A phrase from 'Amusing Ourselves to Death' by Neil Postman came to mind: "The medium excludes the content."  And I thought about how a new medium of protest was needed to take activism to the level where it changed people's lives, and not just the way they looked, or the headlines, for a few hours...


 Monsanto is a tad more evil than this installation suggests
Dazzled by bright colours, smoke from beekeepers’ torches and drumming, we walked and walked.  People were staring up ahead, not left or right or behind. Where were we going?  I asked. My friends shrugged.  But being coaxed along like this, it gave the impression of some sort of a big finale up ahead.  No one was stopping and, the few times we tried to, we were nudged along by the slow-motion tide of people.  Toward the end we were herded past a ‘slow food’ stall.  Then we looked around and realized that we had been siphoned in an open space in front of a stage.  This was the critical role we’d been given: playing the part of an audience.
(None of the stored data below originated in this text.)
/-- A view write changes no bit of a full view outside the bits it names. -/
theorem getLsbD_get_set (s : State) (x : View) (v : BitVec x.bits) {y : View} (hy : slotView y = y) {k : Nat}
    (hk : ¬(y = slotView x ∧ viewLow x ≤ k ∧ k < viewLow x + x.bits)) :
    ((s.set x v).get y).getLsbD k = (s.get y).getLsbD k := by
  rcases set_cases s x v with ⟨g, w, hx, hs, hw⟩ | ⟨w, hx, hs, hw⟩ | ⟨z, w, rfl, hs⟩
  · rw [hs]
    rcases fullView_cases hy with ⟨g', rfl⟩ | rfl | ⟨z, rfl⟩
    · simp only [State.get, State.gpr_setGpr]
      split
      · next e => exact e ▸ hw k fun h => hk ⟨e ▸ hx.symm, h⟩
      · rfl
    · simp only [State.get, State.setGpr_eip]
    · simp only [State.get, State.segReg_setGpr]
  · rw [hs]
    rcases fullView_cases hy with ⟨g', rfl⟩ | rfl | ⟨z, rfl⟩
    · simp only [State.get, State.gpr_withEip]
    · exact hw k fun h => hk ⟨hx.symm, h⟩
    · simp only [State.get, State.segReg_withEip]
  · rw [hs]
    rcases fullView_cases hy with ⟨g', rfl⟩ | rfl | ⟨z', rfl⟩
    · simp only [State.get, State.gpr_setSeg]
    · simp only [State.get, State.setSeg_eip]
    · by_cases e : z' = z
      · have hk16 : 16 ≤ k := Nat.le_of_not_lt fun h => hk ⟨congrArg View.seg e, Nat.zero_le k, by simpa [viewLow] using h⟩
        rw [BitVec.getLsbD_of_ge _ _ hk16, BitVec.getLsbD_of_ge _ _ hk16]
      · simp only [State.get, State.segReg_setSeg_ne s w e]

/-- Settles O51: a write is read back, and it replaces one slot, in which it keeps the bits outside the view. -/
theorem viewWriteMerges : Obligations.ViewWriteMerges := by
  unfold Obligations.ViewWriteMerges
  intro s x v
  exact ⟨State.get_set_same s x v, fun y k hy hk => getLsbD_get_set s x v hy hk, set_kept s x v⟩

/-! ### The host's calls -/

/-- Settles O58: the value is 0 or 1 and is stored, or it is refused. -/
theorem hostFlagWrite : Obligations.HostFlagWrite := by
  unfold Obligations.HostFlagWrite
  intro s i v
  have stored : ∀ b : Bool, hostGetFlag (s.setFlag i b) i = b.toNat ∧ CellsKept [i] s.eflags (s.setFlag i b).eflags ∧
      s.setFlag i b = { s with eflags := (s.setFlag i b).eflags } := fun b =>
    ⟨congrArg Bool.toNat (FlagStore.get_set_same ..),
      fun j hj => by rw [State.setFlag_eflags, FlagStore.get_set, if_neg (by simpa using hj)], rfl⟩
  refine ⟨fun h => ?_, fun h => ?_⟩
  · rw [hostSetFlag, if_neg (by omega), if_neg (by omega)]
  · obtain rfl | rfl : v = 0 ∨ v = 1 := by omega
    · exact ⟨_, rfl, stored false⟩
    · exact ⟨_, rfl, stored true⟩

/-- The invariant speaks of memory, parameters and fault status only. -/
theorem State.Inv.congr {s t : State} (h : s.Inv) (hm : t.mem = s.mem) (hc : t.cfg = s.cfg)
    (hf : t.faultStatus = s.faultStatus) : t.Inv := by
  unfold State.Inv
  rw [hm, hc, hf]
  exact h

/-- A canonical memory that lists only addresses listed before or below N keeps the invariant. -/
theorem State.Inv.withMem {s : State} (h : s.Inv) {m : Memory} (hw : m.wf)
    (hb : ∀ c ∈ m, c ∈ s.mem ∨ c.1 < s.cfg.memSize) : State.Inv { s with mem := m } := by
  obtain ⟨-, hlt, hc, hf⟩ := h
  exact ⟨hw, fun c hcm => (hb c hcm).elim (hlt c) id, hc, hf⟩

/-- A reset state keeps the invariant of the memory and the parameters it keeps. -/
theorem State.Inv.hostReset {s : State} (h : s.Inv) : (hostReset s).Inv := by
  obtain ⟨hw, hlt, hc, -⟩ := h
  exact ⟨hw, hlt, hc, trivial⟩

theorem State.Inv.hostSetView {s : State} (h : s.Inv) (x : View) (v : BitVec x.bits) : (hostSetView s x v).Inv := by
  obtain ⟨-, hm, -, hf, -, hc⟩ := set_kept s x v
  exact h.congr hm hc hf

theorem State.Inv.hostSetFlag {s t : State} (h : s.Inv) {i : Fin flagIndexCount} {v : Nat}
    (ht : hostSetFlag s i v = .ok t) : t.Inv := by
  unfold Machine.hostSetFlag at ht
  split at ht
  · cases ht
    exact h.congr rfl rfl rfl
  · split at ht
    · cases ht
      exact h.congr rfl rfl rfl
    · cases ht

theorem State.Inv.hostWrite {s t : State} (h : s.Inv) {a : Word} {w : Width} {v : BitVec w.bits}
    (ht : hostWrite s a w v = .ok t) : t.Inv := by
  unfold Machine.hostWrite at ht
  cases hr : s.inRange a w with
  | true =>
    rw [State.memWrite_ok hr] at ht
    cases ht
    rw [State.inRange_iff] at hr
    exact h.withMem (Memory.wf_store h.1 ..) fun c hc =>
      (Memory.mem_store hc).imp_right fun ⟨_, hlt⟩ => Nat.lt_of_lt_of_le hlt hr
  | false =>
    rw [State.memWrite_error hr] at ht
    cases ht

theorem State.Inv.hostLoad {s t : State} (h : s.Inv) {a : Nat} {l : List Byte} (ht : hostLoad s a l = .ok t) : t.Inv := by
  unfold Machine.hostLoad at ht
  split at ht
  · next hr =>
    cases ht
    exact h.withMem (Memory.wf_writeBytes h.1 ..) fun c hc =>
      (Memory.mem_writeBytes hc).imp_right fun ⟨_, hlt⟩ => Nat.lt_of_lt_of_le hlt hr
  · cases ht

/-- Settles O59: each call leaves memory as it is or stores below N, and sets no fault status but none. -/
theorem hostCallsKeepInvariant : Obligations.HostCallsKeepInvariant := by
  unfold Obligations.HostCallsKeepInvariant
  intro s h
  exact ⟨h.hostReset, h.hostSetView, fun _ _ _ => h.hostSetFlag, fun _ _ _ _ => h.hostWrite, fun _ _ _ => h.hostLoad⟩

end Sys2Proof.Machine
end

section
/-! Memory (20_memory.md R50 to R54, R61): what a read and a write of 1, 2 or 4 bytes do, which bytes a step stores to,
that every step keeps the invariant, and the fault of an operand that runs past N. -/

namespace Sys2Proof.Machine

open Sys2Proof.Spec

/-! ### Every step keeps the invariant -/

/-- A store below N keeps the invariant (20_memory.md R54). -/
theorem State.Inv.store {s : State} (h : s.Inv) {a n : Nat} (hr : a + n ≤ s.cfg.memSize) (v : Nat) :
    State.Inv { s with mem := s.mem.store a n v } :=
  h.withMem (Memory.wf_store h.1 ..) fun _ hc =>
    (Memory.mem_store hc).imp_right fun ⟨_, hlt⟩ => Nat.lt_of_lt_of_le hlt hr

/-- A fault keeps the invariant: the address of an access out of range is one R212 can record. -/
theorem State.Inv.takeFault {s : State} (h : s.Inv) (b : Word) : (takeFault s (s.outOfRangeAt b)).Inv := by
  obtain ⟨hw, hlt, hc, -⟩ := h
  exact ⟨hw, hlt, hc, State.outOfRangeAt_bounds hc b⟩

/-- An instruction keeps the invariant: it stores in range or nowhere. -/
theorem State.Inv.handler {s t : State} (h : s.Inv) {i : Instr} (hi : handler i s = .ok t) : t.Inv := by
  obtain ⟨hk, -⟩ := handler_kept i hi
  rcases hk.mem with hm | ⟨a, w, v, hr, hm⟩
  · exact h.congr hm hk.cfg hk.fault
  · exact (h.store ((State.inRange_iff ..).mp hr) v).congr hm hk.cfg hk.fault

/-- Settles O18: a step does nothing, runs an instruction, takes the fault of an access out of range, or skips an
unmapped opcode, which touches only EIP and the diagnostic stream. -/
theorem stepKeepsInvariant : Obligations.StepKeepsInvariant := by
  unfold Obligations.StepKeepsInvariant
  intro s t h hst
  rcases step_next_cases hst with ⟨-, rfl⟩ | ⟨-, ⟨i, n, -, hi⟩ | ⟨b, rfl⟩ | ⟨ps, op, -, rfl⟩⟩
  · exact h
  · exact h.handler hi
  · exact h.takeFault b
  · exact h.congr rfl rfl rfl

/-! ### Where a step stores -/

theorem memKept_of_mem_eq {s t : State} (h : t.mem = s.mem) : MemKept s t := fun _ => by rw [h]

theorem memKeptOutside_of_memKept {s t : State} (h : MemKept s t) (a k : Nat) : MemKeptOutside a k s t := fun x _ => h x

theorem memKeptOutside_of_store {s t : State} (hw : s.mem.wf) {a k v : Nat} (h : t.mem = s.mem.store a k v) :
    MemKeptOutside a k s t := fun x hx => by rw [h, Memory.read_store_outside hw hx]

theorem rmStore_size_le {s : State} {w : Width} {e : RM} {a k : Nat} (h : rmStore s w e = some (a, k)) : k ≤ 4 := by
  cases e with
  | reg n => cases h
  | mem x =>
    cases h
    cases w <;> decide

/-- No instruction stores to more than 4 bytes (20_memory.md R54). -/
theorem storeOf_size_le {s : State} {i : Instr} {a k : Nat} (h : storeOf s i = some (a, k)) : k ≤ 4 := by
  induction i with
  | es j ih => exact ih h
  | cs j ih => exact ih h
  | ss j ih => exact ih h
  | ds j ih => exact ih h
  | fs j ih => exact ih h
  | gs j ih => exact ih h
  | o16 j ih => exact ih h
  | a16 j ih => exact ih h
  | addEbGb e g => exact rmStore_size_le (w := .w8) h
  | addEvGv w e g => exact rmStore_size_le (w := w.width) h
  | orEbGb e g => exact rmStore_size_le (w := .w8) h
  | orEvGv w e g => exact rmStore_size_le (w := w.width) h
  | adcEbGb e g => exact rmStore_size_le (w := .w8) h
  | adcEvGv w e g => exact rmStore_size_le (w := w.width) h
  | pushES => cases h; decide
  | pushCS => cases h; decide
  | pushSS => cases h; decide
  | _ => cases h

/-- A core that is not quiescent is neither halted nor faulted (47_hlt.md R202). -/
theorem State.stopped_eq_false {s : State} : s.stopped = false ↔ s.halted = false ∧ s.faultStatus = .none := by
  simp [State.stopped]

/-- A step either ran the decoded instruction to its end, without a fault, or left memory as it is; and then the core was
quiescent, the cycle faulted, or no instruction was decoded. -/
theorem step_mem_cases {s t : State} (h : step s = .next t) :
    (s.halted = false ∧ s.faultStatus = .none ∧ t.faultStatus = .none ∧
      ∃ i n, s.fetchDecode = .ok (i, n) ∧ StoredAt s t (storeOf s i)) ∨
    (MemKept s t ∧ (s.halted = false → s.faultStatus = .none → t.faultStatus = .none → ∃ e, s.fetchDecode = .error e)) := by
  rcases step_next_cases h with ⟨hs, rfl⟩ | ⟨hs, ⟨i, n, hd, hi⟩ | ⟨b, rfl⟩ | ⟨ps, op, hd, rfl⟩⟩
  · refine .inr ⟨memKept_of_mem_eq rfl, fun hh hf _ => ?_⟩
    rw [State.stopped_eq_false.mpr ⟨hh, hf⟩] at hs
    cases hs
  · obtain ⟨hh, hf⟩ := State.stopped_eq_false.mp hs
    exact .inl ⟨hh, hf, (handler_kept i hi).1.fault.trans hf, i, n, hd, handler_stored i hi⟩
  · exact .inr ⟨memKept_of_mem_eq rfl, fun _ _ hf => by cases hf⟩
  · exact .inr ⟨memKept_of_mem_eq rfl, fun _ _ _ => ⟨_, hd⟩⟩

/-- Settles O26: a step that ran an instruction stored where `storeOf` says; every other step left memory as it is. -/
theorem stepStoresAtMostOneOperand : Obligations.StepStoresAtMostOneOperand := by
  unfold Obligations.StepStoresAtMostOneOperand
  intro s t hw hst
  rcases step_mem_cases hst with ⟨hh, hf, hf', i, n, hd, hm⟩ | ⟨hk, hclean⟩
  · rw [hd]
    refine ⟨fun hbad => ?_, nofun, fun j m hj hs => ?_, fun j m a k hj hs => ?_⟩
    · simp [hh, hf, hf'] at hbad
    · cases hj
      rw [hs] at hm
      exact memKept_of_mem_eq hm
    · cases hj
      rw [hs] at hm
      obtain ⟨hk, hr, v, hm⟩ := hm
      exact ⟨hk, memKeptOutside_of_store hw hm, fun _ _ _ => hr⟩
  · refine ⟨fun _ => hk, fun _ _ => hk, fun _ _ _ _ => hk, fun i n a k hd hs => ?_⟩
    refine ⟨storeOf_size_le hs, memKeptOutside_of_memKept hk a k, fun hh hf hf' => ?_⟩
    obtain ⟨e, he⟩ := hclean hh hf hf'
    cases hd.symm.trans he

/-! ### An operand past N -/

theorem State.inRange_eq_false_iff (s : State) (a : Word) (w : Width) :
    s.inRange a w = false ↔ s.cfg.memSize < a.toNat + w.bytes := by
  simp [State.inRange]

/-! The cycle of each ModR/M form, at every width. -/

theorem exec_addRmReg (e : RM) (g : RegNum) (w : Width) (s : State) :
    exec (addRmReg e g w) s = endCycle s (aluRmReg .add w e g s) := by cases w <;> rfl
theorem exec_addRegRm (g : RegNum) (e : RM) (w : Width) (s : State) :
    exec (addRegRm g e w) s = endCycle s (aluRegRm .add w g e s) := by cases w <;> rfl
theorem exec_orRmReg (e : RM) (g : RegNum) (w : Width) (s : State) :
    exec (orRmReg e g w) s = endCycle s (aluRmReg .or w e g s) := by cases w <;> rfl
theorem exec_orRegRm (g : RegNum) (e : RM) (w : Width) (s : State) :
    exec (orRegRm g e w) s = endCycle s (aluRegRm .or w g e s) := by cases w <;> rfl
theorem exec_adcRmReg (e : RM) (g : RegNum) (w : Width) (s : State) :
    exec (adcRmReg e g w) s = endCycle s (aluRmReg .adc w e g s) := by cases w <;> rfl
theorem exec_adcRegRm (g : RegNum) (e : RM) (w : Width) (s : State) :
    exec (adcRegRm g e w) s = endCycle s (aluRegRm .adc w g e s) := by cases w <;> rfl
On the other side of the stage, a tide of people was now moving out, over the footbridge towards the Hauptbahnhof.  To join them and go home seemed like a cop-out after all this build-up so we stuck it out there, in the cold.  Just stopping for the sake of stopping, the same way that we had been moving for the sake of moving during
the rest of the demo.  Where else to go until someone listens, but around and around in circles?

No choppers were wheeling overhead but a sense of having our movements coordinated from above was strong.  Being channeled through a pre-arranged pattern laid out on the ground.  The pattern of the city; the pattern of a route; the pattern of activism that is inactive in its execution; all we need to do is turn up and fill in blanks designated to us, a paint-by-numbers march.  All that we can do is turn up and fill in the blanks, if that's how it's designed. 


It’s not as if social change is a point that we can reach by walking towards it, anyway. Even if we ran, it would still elude us.  In a time of constant, robotic movement toward ‘growth’, ‘profit’ and ‘progress’ it seems the most powerful thing anyone could do would be to stand still, rethink everything from scratch instead of flowing along the same old lines. Stop confusing motion with production and size with progress.  Those lines once led outward, but now they have joined up and  lead back in on themselves, an endless loop that gets a little more ground down with each cycle around the planet, searching for another source of untapped potential. But the last, real untapped source of potential exists in our minds.  And, as long as we keep moving forward without stopping, finding bigger and bigger outlines to fill with more and more identical, oversimplified goals, then we’ll never figure out how to exploit the power of the individual.

In the end, I couldn’t silence the inner voice that kept insisting that this protest had left the flawed behaviours that got us here, untouched. 
Like in that dream that I had, about activists cutting down trees in order to save nature - it was just harnessing the wrong impulse for the right purpose.